The AI and Data Problem in R&D
And how it can be explained with a parable of three farmers…
Quin Wills | | 6 min read | Future
Most of us in drug research look forward to a time where life-changing medicines don’t take 12–15 years or cost $2.5 billion (on average) to reach patients in need (1, 2). I’ve spent almost two decades in liver disease research, so I’m painfully aware of the fact that chronic diseases are responsible for over 41 million global fatalities annually and contribute to an annual healthcare expenditure of $3.79 trillion in the US alone (3, 4).
A question dominating conversations around the future of drug development is whether artificial intelligence (AI) will prove itself to be a catalyst for better, cheaper, and faster R&D. Or will it remain in “hype and hot air” territory (5,6)? In a June 2023 report, authored by BCG and Wellcome, 84 percent of AI users and 70 percent of non-users believed that AI will exert a “significant impact” on drug discovery in the coming half-decade (7).
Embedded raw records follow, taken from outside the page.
/-! ## Fatal errors (R439) -/

/-- Everything stops: links go down, and the reeve cores of die 0 enter the report loop. DEDUCED, log 61. -/
def goFatal (s : State) (code : Nat) : State :=
  let reason := if code = 16 then 8 else 7
  let s := s.onEng fun e =>
    { e with ports := e.ports.map fun (p, q) => (p, if q.st = .fenced then q else { q.toTrain with st := .down }) }
  let s := s.onRcv fun r => { r with fatal := some code }
  { s with
    boot := { s.boot with st := .report reason, postDue := true, flash := { s.boot.flash with lastReason := reason } } }

/-- FATAL_ERROR: code 15 in the bank of its unit, or 16. DEDUCED, log 61. -/
def execFatalError (s : State) : Host.Outcome State Fault Refusal :=
  .next (match s.arg.err with
    | none => s
    | some e =>
      let unit := decide (e.bank / 512 ≤ 8) && decide (382 ≤ e.bank % 512) && decide (e.bank % 512 ≤ 384)
      if !dieOn s (e.bank / 512) then s
      else if e.code = 15 ∧ unit then goFatal (logError s e e.bank 2 false false) 15
      else if e.code = 16 ∧ bankExists e.bank then goFatal (logError s e e.bank 2 false false) 16
      else s)

/-! ## Self-test, steps 4 and 5 -/

/-- STBUF_WRITE: it also releases the tests that wait after a failure. -/
def execStbufWrite (s : State) : Host.Outcome State Fault Refusal :=
  let d := s.arg.unit
  let t := testOf s d
  .next (if !dieOn s d then s
    else
      let phase := match t.phase with | .failed => TestPhase.idle | p => p
      beginTest (putTest s d { t with stbuf := s.arg.v.toNat, phase := phase }) d)

/-- STEST_PATTERN_END: the slices, lane blocks and memory that failed, or a pass. DEDUCED, log 59. -/
def execStestPatternEnd (s : State) : Host.Outcome State Fault Refusal :=
  let d := s.arg.unit
  let t := testOf s d
  .next (match t.phase, t.queue with
    | .pattern until_, (u, _) :: rest =>
      if s.now < until_ then s
      else
        let bad := s.arg.off % 256 + s.arg.id % 256 * 2 ^ 8 + b2n (s.arg.v != 0) * 2 ^ 16
        if bad = 0 then putTest s d { t with phase := .restore }
        else fenceTussock ((putTest s d { t with queue := rest, phase := .failed }).mcLog (testRec u 1 11 true (W bad))) u
    | _, _ => s)

/-- A pass in the bank of the tussock, under R428; it is no error and is not counted. DEDUCED, log 59. -/
def logPass (s : State) (u : Nat) : State :=
  let r := testRec u 0 0 false 0
  let c := vget (s.bank r.bank) 0 4
  putBank (s.mcLog r) r.bank fun x => vset x 4 c

/-- Step 5: the tussock memory from STBUF; a line of the copy that an error has poisoned poisons the words that it restores.
DEDUCED, log 59. -/
def restoreTussock (s : State) (u buf : Nat) : State :=
  let b := tusBase u
  let hit := fun (a : Nat) => decide (buf ≤ a) && decide (a < buf + 2 ^ 20)
  let s := s.onMem fun m => copyMem m buf b (2 ^ 20)
  let ws := (s.rcv.poisonWords.filter fun w => hit (8 * w)) ++
    (s.rcv.poisonLines.filter fun (l, _) => hit (64 * l)).flatMap fun (l, _) => (List.range 8).map (8 * l + ·)
  let ws := (ws.map fun w => (b + (8 * w - buf)) / 8).eraseDups
  s.onRcv fun r => { r with poisonWords := (ws.filter fun w => !r.poisonWords.contains w) ++ r.poisonWords }

/-- STEST_RESTORE_DONE: step 5, the result, and the next test. DEDUCED, log 59. -/
def execStestRestoreDone (s : State) : Host.Outcome State Fault Refusal :=
  let d := s.arg.unit
  let t := testOf s d
  .next (match t.phase, t.queue with
    | .restore, (u, _) :: rest =>
      let s := logPass (restoreTussock s u t.stbuf) u
      let s := s.onRcv fun r => { r with fences := { r.fences with suspect := r.fences.suspect.filter (· != u) } }
      beginTest (putTest s d { t with queue := rest, phase := .idle }) d
    | _, _ => s)

/-! ## Power and temperature (R440, R441) DEDUCED, log 74. -/
def allRows (s : State) : List Nat := List.range (if s.boot.minimal then 45 else 405)

/-- The rows of the next window: no row twice running, unless every other row has been withheld. DESIGN CHOICE, log 65. -/
def windowOk (s : State) (rows : List Nat) : Bool :=
  rows.all fun r =>
    (allRows s).contains r &&
      (!s.power.withheld.contains r || (allRows s).all fun x => x == r || s.power.rotation.contains x)

/-- These rows are withheld from now on. DESIGN CHOICE, log 65. -/
def withhold (s : State) (rows : List Nat) : State :=
  let p := s.power
  let done := (allRows s).all fun r => p.rotation.contains r || rows.contains r
  { s with power := { p with withheld := rows, rotation := if done then rows else rows ++ p.rotation.filter fun r => !rows.contains r } }

/-- Core cycles of 1 ms. -/
def windowCycles : Nat := 4000000

/-- POWER_WINDOW: the mean power of the last window, and the rows of the next. DESIGN CHOICE, log 65. -/
def execPowerWindow (s : State) : Host.Outcome State Fault Refusal :=
  .next (if s.now < s.power.window + windowCycles || !windowOk s s.arg.list then s
    else
      let above := decide (s.power.pcap ≠ 0) && decide (s.power.pcap < s.arg.id)
      let s := { s with power := { s.power with pnow := s.arg.id, withholding := above, window := s.now } }
      withhold s (if above || s.power.throttled then s.arg.list else []))

/-- THERMAL_THROTTLE_ON: 95 °C is reached. DESIGN CHOICE, log 65. -/
def execThermalThrottleOn (s : State) : Host.Outcome State Fault Refusal :=
  .next (if s.arg.id < 95 || decide (110 ≤ s.arg.id) || !windowOk s s.arg.list then s
    else
      let s := { s with power := { s.power with tj := s.arg.id, throttled := true } }
      if s.power.withholding then s else withhold s s.arg.list)

/-- THERMAL_THROTTLE_OFF: TJMAX is below 90 °C. DESIGN CHOICE, log 65. -/
def execThermalThrottleOff (s : State) : Host.Outcome State Fault Refusal :=
  .next (if 90 ≤ s.arg.id then s
    else
      let s := { s with power := { s.power with tj := s.arg.id, throttled := false } }
      if s.power.withholding then s else withhold s [])

/-- THERMAL_FATAL: fatal error 16, logged in the bank that the event names. DEDUCED, log 61; DESIGN CHOICE, log 65. -/
def execThermalFatal (s : State) : Host.Outcome State Fault Refusal :=
  .next (if s.arg.id < 110 then s
    else
      let e : ErrInfo := { bank := s.arg.unit, code := 16, addr := none, core := none, unit := 0, synd := 0, misc0 := 0, misc1 := 0 }
      let s := { s with power := { s.power with tj := s.arg.id } }
      goFatal (if bankExists e.bank then logError s e e.bank 2 false false else s) 16)

end Sys2Proof.Machine
end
The optimist in me agrees with this statement, albeit with a cautionary note that AI's near-term success hinges as much on data advances as it does algorithms. AI needs to be fuelled by good data, just as humans function best when fuelled with nutrient-rich food. And whilst large language model chatbots might have cheap data (the internet) in abundance, good biological data rarely comes cheaply or easily.
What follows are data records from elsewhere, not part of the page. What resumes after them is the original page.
def Parts.code (p : Parts) : Nat := b2n p.tables + 2 * b2n p.tiles + 4 * b2n p.firing
def Parts.ofCode (n : Nat) : Parts := { tables := fld n 0 1 == 1, tiles := fld n 1 1 == 1, firing := fld n 2 1 == 1 }
def Parts.none_ (p : Parts) : Bool := !(p.tables || p.tiles || p.firing)
def firingBytes : Nat := 896
def tablesBytes : Nat := 2176
def tilesBytes : Nat := 66048
def Parts.length (p : Parts) : Nat :=
  64 + (if p.firing then firingBytes else 0) + (if p.tables then tablesBytes else 0) + (if p.tiles then tilesBytes else 0)
/-- Offsets of the sections. -/
def Parts.tablesAt (p : Parts) : Nat := 64 + if p.firing then firingBytes else 0
def Parts.tilesAt (p : Parts) : Nat := p.tablesAt + if p.tables then tablesBytes else 0
/-- Every part of `q` is a part of `p`. -/
def Parts.has (p q : Parts) : Bool := (!q.tables || p.tables) && (!q.tiles || p.tiles) && (!q.firing || p.firing)

def firingSection (s : State) (i : Nat) : List Byte :=
  let r := (s.core i).regs
  bytesOfWords ((r.g.toList.drop 1) ++ [0]) ++ readBytes s.mem (frameAddr i) 128 ++ leBytes 128 r.wsig.toNat ++ leBytes 128 r.isig.toNat

def DtState.ofCode : Nat → DtState | 1 => .c8 | 2 => .c4 | 3 => .c4p | _ => .empty

def tableBlock (t : DTable) : List Byte :=
  bytesOfWords [W t.st.code, W t.owner, 0, 0, 0, 0, 0, 0] ++
    ((t.ents.flatMap fun e => leBytes 4 e.toNat) ++ List.replicate (1024 - 4 * t.ents.length) 0)

def tablesSection (c : CoreSt) : List Byte := c.mtx.dt.toList.flatMap tableBlock

def tileBytes (t : Tile) : List Byte :=
  (t.elems.flatMap fun e => leBytes 4 e.toNat) ++ List.replicate (1024 - 4 * t.elems.length) 0

def tilesSection (c : CoreSt) : List Byte :=
  let ts := (List.range 64).map (tileOf c)
  bytesOfWords (ts.map fun t => W (match t.owner with | some o => o + 2 ^ 16 | none => 0)) ++ ts.flatMap tileBytes

/-- The sections as they are saved. -/
def saveSections (s : State) (i : Nat) (p : Parts) : List Byte :=
  (if p.firing then firingSection s i else []) ++ (if p.tables then tablesSection (s.core i) else []) ++
    (if p.tiles then tilesSection (s.core i) else [])

def areaHeader (s : State) (i : Nat) (p : Parts) (body : List Byte) : List Byte :=
  bytesOfWords [W (2 ^ 63 + p.code), W p.length, W (crc32c body), coreId s i, 0, 0, 0, 0]

def blocksOf : Nat → List Byte → List (List Byte)
  | 0, _ => []
  | n + 1, bs => bs.take 64 :: blocksOf n (bs.drop 64)

/-- A write of a save performed at its location; false when it fails there. DEDUCED, log 67. -/
def saveWrite (s : State) (i owner : Nat) (ea : Word) (bs : List Byte) : State × Bool :=
  match placeAt s i ea with
  | none => (s, false)
  | some p =>
    if lockedW s p.lockKey bs.length then (s, false)
    else if fencedMem s p then (logPoison s (some i) p.addr 3 owner (pcNow (s.core i)) 0, false)
    else (updateCopy (performWrite (dropAhead s i p.addr bs.length) p bs owner) i p bs, true)

/-- Sections written block by block, until one fails. DEDUCED, log 67. -/
def saveBlocks (i owner : Nat) : State → Word → List (List Byte) → State × Bool
  | s, _, [] => (s, true)
  | s, ea, b :: bs =>
    match saveWrite s i owner ea b with
    | (s, true) => saveBlocks i owner s (ea + 64) bs
    | x => x

/-- The first block of a save that reads a poisoned word of the accumulator store (R421). -/
def poisonedBlock (c : CoreSt) (p : Parts) : Option Nat :=
  if p.tiles then
    firstSome (fun t => (tileOf c t).poison.head?.map fun _ =>
        (p.tilesAt - 64 + 512 + 1024 * t) / 64 + ((tileOf c t).poison.foldl min 127) / 8) (List.range 64)
  else none

def logTilePoison (s : State) (i owner : Nat) : State :=
  let (s, synd) := takeFree s
  s.mcLog
    { bank := tusBank i, code := 17, cls := 1, owner, addr := none, core := some i, unit := 0, fenced := false, stest := false
      poison := true, synd, misc0 := pcNow (s.core i), misc1 := 0 }

/-- The save itself (R377): word 0 zero, the sections, the header. DEDUCED, log 67. -/
def saveArea (s : State) (i owner : Nat) (ea : Word) (p : Parts) : State × Bool :=
  let body := saveSections s i p
  let blocks := blocksOf (body.length / 64) body
  let hd := areaHeader s i p body
  match saveWrite s i owner ea (List.replicate 8 0) with
  | (s, false) => (s, false)
  | (s, true) =>
    match poisonedBlock (s.core i) p with
    | some n =>
      let (s, ok) := saveBlocks i owner s (ea + 64) (blocks.take n)
      (if ok then logTilePoison s i owner else s, false)
    | none =>
      match saveBlocks i owner s (ea + 64) blocks with
      | (s, true) => saveWrite s i owner ea hd
      | x => x

/-- Earlier instructions that use the tables or the accumulator store (R127, R185). -/
def matrixBusy (c : CoreSt) : Bool :=
  c.iss.outs.any (fun o => match o.op with | .gang .. => true | .acc _ => true | .dtload .. => true | _ => false) ||
    tableRead c 0 || tableRead c 1

/-- A block that a save or restore must wait for. -/
def areaBusy (s : State) (i : Nat) (ea : Word) (blocks : Nat) (write : Bool) : Bool :=
  (List.range blocks).any fun b =>
    match placeAt s i (ea + W (64 * b)) with
    | some p =>
      placeBusy s p ||
        (if write then migrationLocked p || (s.core i).cache.wb.any fun e =>
            decide (p.addr < (entSpan e).1 + (entSpan e).2) && decide ((entSpan e).1 < p.addr + 64)
          else false)
    | none => true

/-- `ctxsv` (R377). DEDUCED, log 67. -/
def execCtxsv (h : Hdr) (d a b : GReg) (tables tiles firing clear : Bool) (s : State) : Host.Outcome State Fault Refusal :=
  issue .e h
    (needSup 0x304 fun i s =>
      let c := s.core i
      let ea := gread c a
      let p : Parts := { tables, tiles, firing }
      if ea.toNat % 64 ≠ 0 ∨ p.none_ then status s i d 4
      else if firing && !inHandler c then status s i d 3
      else if (gread c b).toNat < p.length then status s i d (statusWord 10 0 p.length)
      else withRun s i ea 1 (p.length / 64) fun s =>
        if matrixBusy (s.core i) || areaBusy s i ea (p.length / 64) true then .wait s
        else readFrame s i 0 (if firing then 16 else 0) fun _ =>
          match saveArea s i (ownerNow (s.core i)) ea p with
          | (s, false) => status s i d 11
          | (s, true) =>
            status (if clear then s.onMtx i fun m => { m with dt := Vector.replicate 2 .empty, tiles := [] } else s) i d 0) s

/-! ## Context restore (R378) -/

/-- The table of a block of a save area. -/
def tableOf (bs : List Byte) : DTable :=
  let w := wordsLe 2 (bs.take 16)
  let st := DtState.ofCode (wf (w.getD 0 0) 0 2)
  let n := match st with | .empty => 0 | .c8 => 256 | _ => 16
  { st, owner := wf (w.getD 1 0) 0 16
    ents := (List.range n).map fun e => BitVec.ofNat 20 (ofLe ((bs.drop (64 + 4 * e)).take 4)) }

/-- The tiles of a section. -/
def tilesOf (bs : List Byte) : Map Tile :=
  (List.range 64).map fun t =>
    let w := (wordsLe 1 ((bs.drop (8 * t)).take 8)).getD 0 0
    let data := (bs.drop (512 + 1024 * t)).take 1024
    (t, { owner := if wb w 16 then some (wf w 0 16) else none
          elems := (List.range 256).map fun e => BitVec.ofNat 32 (ofLe ((data.drop (4 * e)).take 4)), poison := [] })

/-- The firing's registers, frame and signatures. -/
def loadFiringSection (s : State) (i : Nat) (bs : List Byte) : State :=
  let gs := wordsLe 63 bs
  let s := s.onRegs i fun r =>
    { r with
      g := Vector.ofFn fun k => if k.val = 0 then 0 else gs.getD (k.val - 1) 0
      wsig := BitVec.ofNat 1024 (ofLe ((bs.drop 0x280).take 128)), isig := BitVec.ofNat 1024 (ofLe ((bs.drop 0x300).take 128)) }
  s.putArray (frameAddr i) ((bs.drop 0x200).take 128)

/-- The saved frame is one of the current firing: OWNER, STAGE, SLOT and TASK agree. -/
def sameFiring (s : State) (i : Nat) (bs : List Byte) : Bool :=
  let x := (wordsLe 1 ((bs.drop (0x200 + 40)).take 8)).getD 0 0
  let y := frameWord s i 5
  wf x 0 16 == wf y 0 16 && wf x 24 13 == wf y 24 13

/-- The requested parts are loaded from an area of parts `p`. DEDUCED, log 67. -/
def loadParts (s : State) (i : Nat) (p q : Parts) (area : List Byte) : State :=
  let s := if q.firing then loadFiringSection s i (area.drop 64) else s
  let s := if q.tables then
      let bs := area.drop p.tablesAt
      s.onMtx i fun m => { m with dt := ⟨#[tableOf bs, tableOf (bs.drop 1088)], rfl⟩ }
    else s
  if q.tiles then s.onMtx i fun m => { m with tiles := tilesOf (area.drop p.tilesAt) } else s

/-- `blocks` blocks of the area, or the error that their read meets. -/
def readArea (s : State) (i : Nat) (ea : Word) (blocks : Nat) (k : State → List Byte → Eff) : Eff :=
  withRun s i ea 0 blocks fun s =>
    if matrixBusy (s.core i) || areaBusy s i ea blocks false then .wait s
    else fillRun s i ea blocks fun s => if runBusy s i ea blocks then .wait s
    else match runPoison s i ea blocks with
      | some (p, code) => containEff s i p code
      | none => k (touchBlocks s i ea blocks) ((List.range blocks).flatMap fun b => blockNow s i (ea + W (64 * b)))

/-- `ctxrs` (R378). DEDUCED, log 67. -/
def execCtxrs (h : Hdr) (d a : GReg) (tables tiles firing : Bool) (s : State) : Host.Outcome State Fault Refusal :=
  issue .e h
    (needSup 0x305 fun i s =>
      let ea := gread (s.core i) a
      let q : Parts := { tables, tiles, firing }
      if ea.toNat % 64 ≠ 0 ∨ q.none_ then status s i d 4
      else if firing && !inHandler (s.core i) then status s i d 3
      else readArea s i ea 1 fun s hd =>
        let w := wordsLe 8 hd
        let p := Parts.ofCode (wf (w.getD 0 0) 0 3)
        if !wb (w.getD 0 0) 63 || (w.getD 1 0).toNat != p.length || !p.has q then status s i d 12
        else readArea s i ea (p.length / 64) fun s area =>
          if crc32c (area.drop 64) ≠ wf (w.getD 2 0) 0 32 then status s i d 12
          else readFrame s i 5 (if firing then 1 else 0) fun _ =>
            if firing && !sameFiring s i (area.drop 64) then status s i d 13
            else status (loadParts s i p q area) i d 0) s

/-! ## Events of traps, budgets and aborts -/

/-- TRAP_ENTRY (R362): a pending trap, once what it waits for is over. DESIGN CHOICE, log 77. -/
def execTrapEntry (s : State) : Host.Outcome State Fault Refusal :=
  let i := s.arg.core
  let s := flushDue s i
  .next (match (s.core i).traps.pending with
    | none => s
    | some p => if quiet (s.core i) && (s.core i).stopped.isNone then enterTrap s i p else s)

/-- BUDGET_EXPIRY (R320, R321, R367). DEDUCED, log 24. -/
def execBudgetExpiry (s : State) : Host.Outcome State Fault Refusal :=
  let i := s.arg.core
  let s := flushDue s i
  let c := s.core i
  .next (match c.firing with
    | none => s
    | some f =>
      if !budgetOut s f || c.stopped.isSome || c.traps.abort.isSome then s
      else match c.traps.pending with
        | none => budgetOrder s i f (lateFault c [])
        | some p => if p.cause = 0x13 then s else noteBudget s i)

/-- FIRING_ABORT (R300, R191): an abort that waited for joined gang instructions. -/
def execFiringAbort (s : State) : Host.Outcome State Fault Refusal := .next (abortAfterGang s s.arg.core)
Many people believe we have so much data that the biggest challenge is making sense of it all (8); however, this notion has fueled a recent bias towards investment in algorithms, which, in some cases, is doing more harm than good because it is diverting funds away from data. In biomedicine, we are at the very start of a journey towards generating human data that is both causal and contextual, clearly mapping (gene) targets to cells, tissues, organs, and disease states. We need to double down on investment in three specific areas of data innovation, which I often explain with reference to the following parable of three farmers.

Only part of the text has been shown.